How do you test multi-artifact outputs? Unit testing LLM outputs is famously underdefined. With a single string, you can check for keywords. With a multi-artifact document, you have structural assertions (does this field exist, is it the right type) and semantic assertions (does the signal make sense given this user context). The structural assertions are trivially automatable. The semantic ones are still a human job or require a second model call as judge — which somewhat ironically is a single-artifact call.
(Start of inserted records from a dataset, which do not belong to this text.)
-- ==== Sys2Proof/Word.lean ====
section
/-! DEFINITION. The words of the part: a window word is 16 bits, a character carries 8 data bits (spec 11_formats.md, opening). -/

namespace Sys2Proof

/-- A word of the window (11_formats.md). -/
abbrev Word := BitVec 16

/-- The data bits of a character (11_formats.md). -/
abbrev Byte := BitVec 8

end Sys2Proof
end

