-- ==== Sys2Proof/Machine/ConnectionOps.lean ====
section
/-! DEFINITION. String contactors, the Precharge Arbiter and isolation (chapter 7). -/

namespace Sys2Proof.Machine

/-- Main contactor output of a state (R140). -/
def ContactorState.main : ContactorState → Bool
  | .closed => true
  | .draining _ => true
  | _ => false

/-- Precharge contactor output of a state (R140). -/
def ContactorState.precharge : ContactorState → Bool
  | .precharging _ => true
  | _ => false

/-- Whether a state is PRECHARGING. -/
def ContactorState.isPrecharging (s : ContactorState) : Bool := s.precharge

/-- Whether a state is FAILED. -/
def ContactorState.isFailed : ContactorState → Bool
  | .failed _ => true
  | _ => false

/-- Whether no condition is unmet: service-ready (R139). -/
def Unmet.isEmpty (u : Unmet) : Bool :=
  !(u.fitted || u.isolate || u.fire || u.modules || u.band || u.link || u.mode)

/-- The feedback timer: present while a fitted string that is not FAILED shows a feedback that differs from the command,
started at the event that brings them to differ (R147). -/
def Contactor.supervise (c : Contactor) (now : Nat) : Contactor :=
  if c.fitted && !c.state.isFailed && c.feedback != c.mainClosed then
    { c with feedbackTimer := some (c.feedbackTimer.getD (now + Config.contactorFeedback)) }
  else { c with feedbackTimer := none }

/-- A state entered: both outputs follow it (R140), and supervision with them (R147). -/
def Contactor.enter (c : Contactor) (st : ContactorState) (now : Nat) : Contactor :=
  Contactor.supervise { c with state := st, mainClosed := st.main, prechargeClosed := st.precharge } now

/-- The unmet conditions of a string as they stand (R139). -/
def State.unmetOf (s : State) (i : Fin 8) : Unmet where
  fitted := !s.contactors[i].fitted
  isolate := (s.isolatingOf i).isSome
  fire := s.fire[bayOf i].state.inAlarm
  modules := s.modulesHold i
  band := s.strings[i].band == 0 || s.strings[i].band == 7
  link := s.link.state == .down
  mode := s.unit.mode == .commissioning

/-- What a gain or a loss of service-readiness does to a contactor (R140, R144, R145). -/
def Contactor.follow (c : Contactor) (now drainTime : Nat) : Contactor :=
  match c.state, c.unmet.isEmpty with
  | .queued, false => c.enter .opened now
  | .precharging _, false => c.enter .opened now
  | .closed, false => c.enter (.draining (now + Config.sec drainTime)) now
  | .draining _, true => c.enter .closed now
  | .opened, true => if c.retryEnd.isNone then c.enter .queued now else c
  | _, _ => c

/-- One string's record brought up to date with its conditions (R139, R149). -/
def State.connectString (s : State) (i : Fin 8) : Contactor :=
  let c := s.contactors[i]
  ({ c with
    unmet := s.unmetOf i
    isolating := if c.fitted then s.isolatingOf i else none }).follow s.now s.unit.active.drainTime

/-- The path is free once its string is no longer PRECHARGING (R141). -/
def servingAfter (serving : Option (Fin 8)) (contactors : Vector Contactor 8) : Option (Fin 8) :=
  serving.filter fun i => contactors[i].state.isPrecharging

/-- The path freed where its string has left PRECHARGING (R141). -/
def State.freePath (s : State) : State := { s with serving := servingAfter s.serving s.contactors }

/-- Whether the DC-link voltage matches a string (R142). -/
def State.matches (s : State) (i : Fin 8) : Bool :=
  match s.link.dc with
  | none => false
  | some d =>
    decide (s.now - d.arrival ≤ Config.dcLinkAge) && decide (0 < s.strings[i].voltage) &&
      decide (100 * ((d.voltage - s.strings[i].voltage) + (s.strings[i].voltage - d.voltage)) ≤
        3 * s.strings[i].voltage)

/-- The match is checked for the string being served; when it holds the string is CLOSED and the path free (R142). -/
def State.checkMatch (s : State) : State :=
  match s.serving with
  | none => s
  | some i =>
    if s.contactors[i].state.isPrecharging && s.matches i then
      ({ s.setContactor i { s.contactors[i].enter .closed s.now with failures := 0 } with serving := none })
    else s

/-- The lowest-numbered QUEUED string (R141). -/
def State.nextQueued (s : State) : Option (Fin 8) := allStrings.find? fun i => s.contactors[i].state == .queued

/-- The path is given to a string, which is then checked at once (R141, R142). -/
def State.startPrecharge (s : State) (i : Fin 8) : State :=
  ({ s.setContactor i (s.contactors[i].enter (.precharging (s.now + Config.prechargeTime)) s.now) with
    serving := some i }).checkMatch

/-- The arbiter gives the free path on until it is busy or no string is queued; each turn takes one string out of the
queue, so eight turns are enough (R141). -/
def State.arbitrate : Nat → State → State
  | 0, s => s
  | n + 1, s =>
    match s.serving, s.nextQueued with
    | none, some i => State.arbitrate n (s.startPrecharge i)
    | _, _ => s

/-- The Connection Sequencer takes what an event changed: unmet conditions of all strings first, then the precharge path
(R139 to R141). -/
def State.connectStage (s : State) : State :=
  State.arbitrate 8 (({ s with contactors := tab8 s.connectString }).freePath)

/-- Whether every string of a scope is OPEN; an unfitted string counts as OPEN (R149). -/
def State.scopeOpen (s : State) (scope : BitVec 8) : Bool :=
  allStrings.all fun i => !inScope scope i || !s.contactors[i].fitted || s.contactors[i].state == .opened

/-- PENDING ISOLATE permits whose scope is open become LIVE. The changed mark is set, except where the completion is
part of the permit's own grant (R24). -/
def State.isolateStage (s : State) (granted : Option (Fin 48)) : State :=
  allSlots.foldl (fun t i => match t.slots[i].permit with
    | some p =>
      if p.kind = .isolate ∧ p.state = .pending ∧ s.scopeOpen p.scope then
        if granted = some i then t.setPermit i { p with state := .live }
        else (t.setPermit i { p with state := .live, changed := true }).raise .permit
      else t
    | none => t) s

/-- The contactor of a string opened at once by its bay's alarm entry (R146). -/
def Contactor.openNow (c : Contactor) (now : Nat) : Contactor :=
  match c.state with
  | .queued => c.enter .opened now
  | .precharging _ => c.enter .opened now
  | .closed => c.enter .opened now
  | .draining _ => c.enter .opened now
  | .opened => c
  | .failed _ => c

/-- Both contactors of a bay opened at once (R146). -/
def State.openBay (s : State) (k : Fin 4) : State :=
  { s with contactors := tab8 fun i => if bayOf i = k then s.contactors[i].openNow s.now else s.contactors[i] }

/-- One bay's entry to an alarm state, handed to the Permit Manager and the Connection Sequencer: revocations with
reason FIRE, a trip, and the bay's contactors opened at once (R19, R146, R155). -/
def State.alarmEntry (s : State) (k : Fin 4) : State :=
  (((s.revokeWhere (fun p => p.kind == .connect ||
      ((p.kind == .charge || p.kind == .discharge) && meetsBay p.scope k)) .fire).tripBreaker).openBay k).freePath

/-- The alarm entries of an event, in bay order. -/
def State.alarmStage (s : State) (entries : List (Fin 4)) : State := entries.foldl State.alarmEntry s

end Sys2Proof.Machine
end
Schema drift in long-running systems. Models change. The same prompt against GPT-4o today versus GPT-4o-mini tomorrow versus whatever comes next produces structurally similar but semantically drifting output. If your recommendation_seeds.confidence values have quietly shifted range — 0.7 used to mean "fairly confident" and now means "just above random" — your downstream systems are wrong and you won't know it. Confidence calibration and output distribution monitoring are not optional in production.

The Bigger Picture

The multi-artifact output pattern is a specific instance of a broader shift: LLMs as infrastructure components, not user-facing features.

When LLMs were chat interfaces, one-output-per-call made sense. The output was the product. When LLMs become the reasoning layer in a larger system — personalisation, search, recommendations, notifications — the output is an internal message. And internal messages in distributed systems are typed, versioned, and explicitly contracted.

💡 Insight

The companies that will build durable AI systems are the ones that treat LLM output with the same engineering rigour they'd apply to a Kafka message schema or a gRPC proto definition. The ones that treat it as a string to be parsed with ad hoc logic are building systems that will become unmaintainable the moment the model version increments.

This also has implications for how you think about context. Every token of input context is an investment that should generate a return. A multi-artifact output maximises that return: the same user context generates structured parameters for search, seeds for recommendations, triggers for notifications, and prose for debugging. Single-artifact output leaves that context value on the table, then reinvests the same context on the next call.

[OpenAI 2024] [Anthropic 2024] [Lundberg, S. M. & Lee, S. 2017] [Kleppmann, M. 2017] [Martin, R. C. 2018]

Bottom Line

Design your LLM output schema before you write your prompt. Not after. Not as an afterthought when the second consumer appears and you realise you need to parse the narrative for data that should have been in a structured field all along.

The multi-artifact output pattern is a forcing function for that discipline. When you commit to serving multiple consumers from one call, you have to decide upfront what each consumer needs, what the contract is, how it will be versioned. That's not extra work. That's the work you were going to do eventually, done before the technical debt compounds.

The signal field is the part you should steal immediately, even if you adopt nothing else here. Attach a human-readable explanation to every AI decision at the moment it's made. Your future self, debugging a production incident at 2am, will be unable to express adequate gratitude.

One call. Multiple consumers. Schema version in the envelope. Signal on every recommendation. That's the pattern. Everything else is implementation detail.